Coming Full Circle: Vineyard Uprooting Then and Now

UPROuted vineyards near uzes

Languedoc in transition (once again)

Today, as 2025 comes to a close, Languedoc once again finds itself pulling out vines on a large scale — a reality that must feel eerily familiar to those who lived through the crisis of the 1980s. Across southern France, growers are accepting subsidies to uproot vineyards as falling consumption, oversupply, and economic pressure make many parcels no longer viable. While the causes differ in detail, the structural logic is strikingly similar: too much wine, too little demand, and a production model out of step with reality.

In the 1980s, uprooting was driven by the collapse of Europe’s mass wine economy. Cooperative cellars were overflowing, consumption was falling, and the European Union responded with vine-pull schemes aimed at reducing volume and restoring balance to the market. Those programs marked the end of Languedoc’s role as France’s industrial wine basin and triggered a fundamental shift toward quality, varietal diversity, and export-focused production under the newly expanded IGP system.

Four decades later, the region faces a different but equally destabilising challenge. Wine consumption is again declining — this time for cultural, health, and generational reasons — while climate change is making many vineyards harder and more expensive to farm. Rising alcohol levels, recurring droughts, disease pressure, and increasing input costs have eroded margins, particularly for growers producing entry-level wines. As in the 1980s, uprooting has become a tool of last resort, allowing growers to exit an unsustainable model or make room for restructuring.

What makes this moment feel like a full circle is not simply the return of uprooting itself, but what follows it. In the 1980s, vines were pulled out to make way for new grapes, new people, and new ideas. Today, uprooting is again clearing space — not for volume, but for adaptation. Parcels are being replanted with drought-tolerant Mediterranean varieties, experimental PIWI grapes, or sometimes not replanted at all, allowing growers to rethink scale, biodiversity, and long-term viability.

Once again, the IGP system sits at the heart of this transition.
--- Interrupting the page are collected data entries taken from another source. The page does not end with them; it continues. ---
-- ==== Sys2Proof/Tests/Slice0.lean ====
section
/-! SUPPORT. Tests: the checks of well-formedness, worked examples of the spec on one step or one function each, and for every
obligation with hypotheses a witness that meets them together, clause by clause. -/

namespace Sys2Proof.Tests
open Sys2Proof Sys2Proof.Machine

set_option Elab.async false

/-! ## Well-formed commands -/

/-- An allocation that gives nothing. -/
def wNoAlloc : Alloc := { code := 0, arg := 0, res := 0, grants := [] }

/-- Ill-formed commands, one for each check, part 1. -/
theorem test_wf_refuses_1 : (([
    .registerWrite (.unit .keeper) (2 ^ 48) 0 0, .registerWrite (.unit .keeper) 0 9 0,
    .registerWrite (.unit .keeper) 0 0 1, .busAccess (.unit .keeper) (2 ^ 48) 0 none,
    .cqWrite 0 [] true true, .cqThreshLevelWrite 0 128, .sqTailDoorbell 0 0 65536,
    .cqHeadDoorbell 0 0 65536, .commandFetch 0 4097 [], .commandFetch 0 0 [(1048576, {})],
    .commandFetch 0 0 [(0, { nsid := 2 ^ 32 })], .commandStart 1048576,
    .invalidCommandOpcode 0 none { opc := 256 }, .deleteIoSq 0 { opc := 256 },
    .createIoSq 0 { opc := 256 }, .deleteIoCq 0 { opc := 256 }, .createIoCq 0 { opc := 256 },
    .identify 0 { opc := 256 }, .abort 0 { opc := 256 }, .setFeatures 0 { opc := 256 },
    .setFeaturesTimestamp 0 { opc := 256 } (List.replicate 8 0), .setFeaturesTimestamp 0 {} [],
    .setFeaturesPowerManagement 0 { opc := 256 }, .getFeatures 0 { opc := 256 },
    .getLogPage 0 { opc := 256 }, .asynchronousEventRequest 0 { opc := 256 },
    .namespaceManagement 0 { opc := 256 } 0 0, .namespaceAttachment 0 { opc := 256 } [],
    .formatNvm 0 { opc := 256 } [] [], .nvmeSanitize 0 { opc := 256 }] : List Instr).all fun i => !i.wf) = true := by
  decide +kernel

/-- Ill-formed commands, one for each check, part 2. -/
theorem test_wf_refuses_2 : (([
    .flush 1048576, .write 1048576 [] [] [] [], .read 1048576 [] [] [],
    .writeZeroes 1048576 [] [], .datasetManagement 1048576 [] [] [],
    .secureDiscard 1048576 [] [] [] [], .verify 1048576 [] [], .indexQuery 1048576 [] 0 0 true,
    .indexQuery 0 [] 4096 0 true, .indexInsert 1048576 [], .indexDelete 1048576 [],
    .indexWriteRoom 1048576, .scan 1048576 [] 0 0, .scan 0 [] 4096 0,
    .embed 1048576 [] wNoAlloc, .generate 1048576 [] wNoAlloc, .sessionOpen 1048576 ⟨0, 0⟩,
    .sessionPark 1048576, .sessionResume 1048576, .sessionClose 1048576,
    .run 1048576 [] wNoAlloc, .resultHeaderTimer 1048576, .mbReqLenWrite 0 true (2 ^ 32),
    .mbDataInWrite 0 true (2 ^ 64), .mctpAmpMessage 256 [], .cpJobTailWrite 0 256 [],
    .cpCmplHeadWrite 0 256, .s8ThresholdFeedback 0 64, .seamJob 1048576 0 0 0,
    .selectionComplete 0 (2 ^ 32)] : List Instr).all fun i => !i.wf) = true := by
  decide +kernel

/-- Ill-formed commands, one for each check, part 3. -/
theorem test_wf_refuses_3 : (([
    .mergeInstanceOpen [] [], .mergeInstanceClose 4096 [], .selIssue (.keeper 0 []) 0 0 0 0,
    .slotWaitLimitWrite 0 (2 ^ 32), .spResidentWrite 0 0 ⟨2 ^ 32, []⟩,
    .spResidentWrite 0 0 ⟨0, List.replicate 17 0⟩, .spResidentWrite 0 0 ⟨0, [2 ^ 64]⟩,
    .slotWindowWrite 0 0 (2 ^ 32), .mvPost 0 (2 ^ 64), .updateJobStart 0 (List.replicate 9 0),
    .runEmit 0 (2 ^ 48) 0, .runEmit 0 0 (2 ^ 48), .taskEnd 0 65536 {}, .mrReqTailWrite 0 256,
    .mrCmplHeadWrite 0 256, .mediaGetFeatures 0 4294967296, .dieTempSample 0 0 (-129),
    .dieTempSample 0 0 128, .writeBufferProgram 3727360 true [],
    .garbageCollection 3727360 [] true, .openFrame 0 [] true, .spdmFrame 0 256 .fails,
    .dataFrame 0 [] true 4096 0,
    .faultReport .hd { cls := .linkLost, source := 0, partner := 19 } [], .fcHeadWrite .hd 256,
    .boot true true [(32, 0)] [] 0, .boot true true [(0, 32)] [] 0,
    .boot true true [] [] (2 ^ 32), .setEndpointId 256 0, .setEndpointId 0 256] : List Instr).all fun i => !i.wf) = true := by
  decide +kernel

/-- Ill-formed commands, one for each check, part 4. -/
theorem test_wf_refuses_4 : (([
    .getMctpVersionSupport 256, .getVendorDefinedMessageSupport 256,
    .readNvmeMiDataStructure true 256 0 0, .readNvmeMiDataStructure true 0 256 0,
    .readNvmeMiDataStructure true 0 0 65536, .controllerHealthStatusPoll true true 65536,
    .configurationSet true 256 0 0, .configurationSet true 0 256 0,
    .configurationSet true 0 0 65536, .configurationGet true 256 0,
    .configurationGet true 0 256, .vpdRead true 65536 0, .vpdRead true 0 65536,
    .nvmeMiReset true 256, .sensorRead true [], .nvmeMiAdminCommand true 65536 {} [],
    .nvmeMiAdminCommand true 0 { opc := 256 } [], .nvmeMiUnsupportedCommand true 256,
    .getCapabilities 256, .negotiateAlgorithms (2 ^ 32) 0 0, .negotiateAlgorithms 0 (2 ^ 32) 0,
    .negotiateAlgorithms 0 0 256, .getCertificate 256 0 0, .getCertificate 0 65536 0,
    .getCertificate 0 0 65536, .challenge 256 true [], .getMeasurements 256 true [],
    .pcieLinkUp ⟨0, 16, 0, true⟩, .pcieLinkUp ⟨0, 0, 64, true⟩, .controllerEnable 0 (2 ^ 16) 0] : List Instr).all fun i => !i.wf) = true := by
  decide +kernel

/-- Ill-formed commands, one for each check, part 5. -/
theorem test_wf_refuses_5 : (([
    .controllerEnable 0 0 (2 ^ 16)] : List Instr).all fun i => !i.wf) = true := by
  decide +kernel

/-- The same commands within their fields, part 1. -/
theorem test_wf_accepts_1 : (([
    .registerWrite (.unit .keeper) 0 0 0, .busAccess (.unit .keeper) 0 0 none,
    .cqWrite 0 (List.replicate 16 0) true true, .cqThreshLevelWrite 0 0, .sqTailDoorbell 0 0 0,
    .cqHeadDoorbell 0 0 0, .commandFetch 0 0 [], .commandStart 0,
    .invalidCommandOpcode 0 none {}, .deleteIoSq 0 {}, .createIoSq 0 {}, .deleteIoCq 0 {},
    .createIoCq 0 {}, .identify 0 {}, .abort 0 {}, .setFeatures 0 {},
    .setFeaturesTimestamp 0 {} (List.replicate 8 0), .setFeaturesPowerManagement 0 {},
    .getFeatures 0 {}, .getLogPage 0 {}, .asynchronousEventRequest 0 {},
    .namespaceManagement 0 {} 0 0, .namespaceAttachment 0 {} [], .formatNvm 0 {} [] [],
    .nvmeSanitize 0 {}, .flush 0, .write 0 [] [] [] [], .read 0 [] [] [], .writeZeroes 0 [] [],
    .datasetManagement 0 [] [] [], .secureDiscard 0 [] [] [] [], .verify 0 [] [],
    .indexQuery 0 [] 0 0 true, .indexInsert 0 [], .indexDelete 0 [], .indexWriteRoom 0,
    .scan 0 [] 0 0, .embed 0 [] wNoAlloc, .generate 0 [] wNoAlloc, .sessionOpen 0 ⟨0, 0⟩,
    .sessionPark 0, .sessionResume 0, .sessionClose 0, .run 0 [] wNoAlloc,
    .resultHeaderTimer 0, .mbReqLenWrite 0 true 0, .mbDataInWrite 0 true 0,
    .mctpAmpMessage 0 [], .cpJobTailWrite 0 0 [], .cpCmplHeadWrite 0 0] : List Instr).all fun i => i.wf) = true := by
  decide +kernel

/-- The same commands within their fields, part 2. -/
theorem test_wf_accepts_2 : (([
    .s8ThresholdFeedback 0 0, .seamJob 0 0 0 0, .selectionComplete 0 0,
    .mergeInstanceOpen (List.replicate 32 0) [], .mergeInstanceClose 0 [],
    .selIssue (.keeper 0 (List.replicate 64 0)) 0 0 0 0, .slotWaitLimitWrite 0 0,
    .spResidentWrite 0 0 ⟨0, []⟩, .slotWindowWrite 0 0 0, .mvPost 0 0, .updateJobStart 0 [],
    .runEmit 0 0 0, .taskEnd 0 0 {}, .mrReqTailWrite 0 0, .mrCmplHeadWrite 0 0,
    .mediaGetFeatures 0 0, .dieTempSample 0 0 0, .writeBufferProgram 0 true [],
    .garbageCollection 0 [] true, .openFrame 0 (List.replicate 32 0) true,
    .spdmFrame 0 0 .fails, .dataFrame 0 [] true 0 0,
    .faultReport .hd { cls := .linkLost, source := 0 } [], .fcHeadWrite .hd 0,
    .boot true true [] [] 0, .setEndpointId 0 0, .getMctpVersionSupport 0,
    .getVendorDefinedMessageSupport 0, .readNvmeMiDataStructure true 0 0 0,
    .controllerHealthStatusPoll true true 0, .configurationSet true 0 0 0,
    .configurationGet true 0 0, .vpdRead true 0 0, .nvmeMiReset true 0,
    .sensorRead true (List.replicate 32 0), .nvmeMiAdminCommand true 0 {} [],
    .nvmeMiUnsupportedCommand true 0, .getCapabilities 0, .negotiateAlgorithms 0 0 0,
    .getCertificate 0 0 0, .challenge 0 true [], .getMeasurements 0 true [],
    .pcieLinkUp ⟨0, 0, 0, true⟩, .controllerEnable 0 0 0] : List Instr).all fun i => i.wf) = true := by
  decide +kernel

/-- An entry with one field past its width, each field in turn. -/
theorem test_sqe_wf_refuses : (([
    { opc := 256 }, { flags := 256 }, { cid := 65536 }, { nsid := 2 ^ 32 }, { cdw2 := 2 ^ 32 },
    { cdw3 := 2 ^ 32 }, { cdw10 := 2 ^ 32 }, { cdw11 := 2 ^ 32 }, { cdw12 := 2 ^ 32 },
    { cdw13 := 2 ^ 32 }, { cdw14 := 2 ^ 32 }, { cdw15 := 2 ^ 32 }, { mptr := 2 ^ 64 },
    { prp1 := 2 ^ 64 }, { prp2 := 2 ^ 64 }] : List Sqe).all fun e => !e.wf) = true := by
  decide +kernel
Just as IGPs (Indication Géographique Protégée - see earlier blog) enabled the international varietal revolution of the late 20th century, IGPs now provide the regulatory flexibility needed to respond to climate and market realities. They allow growers to pivot toward resilient varieties, lower-input viticulture, and new styles better aligned with today’s consumers

Souvignier Gris

Souvignier Gris is a modern, pink-skinned, fungus-resistant (PIWI) grape known for producing full-bodied white wines with notes of melon, apricot, and quince, similar to Pinot Gris. It is valued for sustainable farming due to its disease resistance.

 

From Science to Emotion

The planting of PIWI and indigenous grapes are front-and centre in sustainable viticulture, and will become widespread in Languedoc’s vineyards.

 

The future?

PIWIs are grape varieties that have been bred and selected from Vitis vinifera and non-vinifera parents, to have a high resistance to fungal diseases, as well as other attributes.

Once again, the IGP system sits at the heart of this transition. Just as IGP enabled the international varietal revolution of the late 20th century, IGPs now provide the regulatory flexibility needed to respond to climate and market realities. They allow growers to pivot toward resilient varieties, lower-input viticulture, and new styles better aligned with today’s consumers.

In this sense, Languedoc is not repeating history — it is completing a cycle. The industrial vineyard was dismantled in the 1980s to make room for quality and diversity. Today’s uprooting marks the end of another phase, clearing the way for a leaner, more resilient viticulture shaped as much by ecology as by economics. Once again, the region is redefining itself — not by clinging to the past, but by using crisis as a catalyst for reinvention.

a vineyard awaits 2026

Languedoc’s history shows that uprooting is never just about loss — it is about transition. In the 1980s, vines were pulled out to end an industrial wine economy and open the door to international varieties under the IGP system. Today, uprooting returns as climate change and declining consumption force another reckoning. Once again, the IGP framework provides the freedom to adapt, allowing growers to rethink scale, reduce inputs, and plant PIWI grapes designed for resilience rather than volume. What looks like repetition is, in fact, evolution: the region using the same mechanism to answer a new set of challenges. Languedoc is not abandoning its vineyards — it is redefining them, proving once more that its greatest strength lies in its ability to change.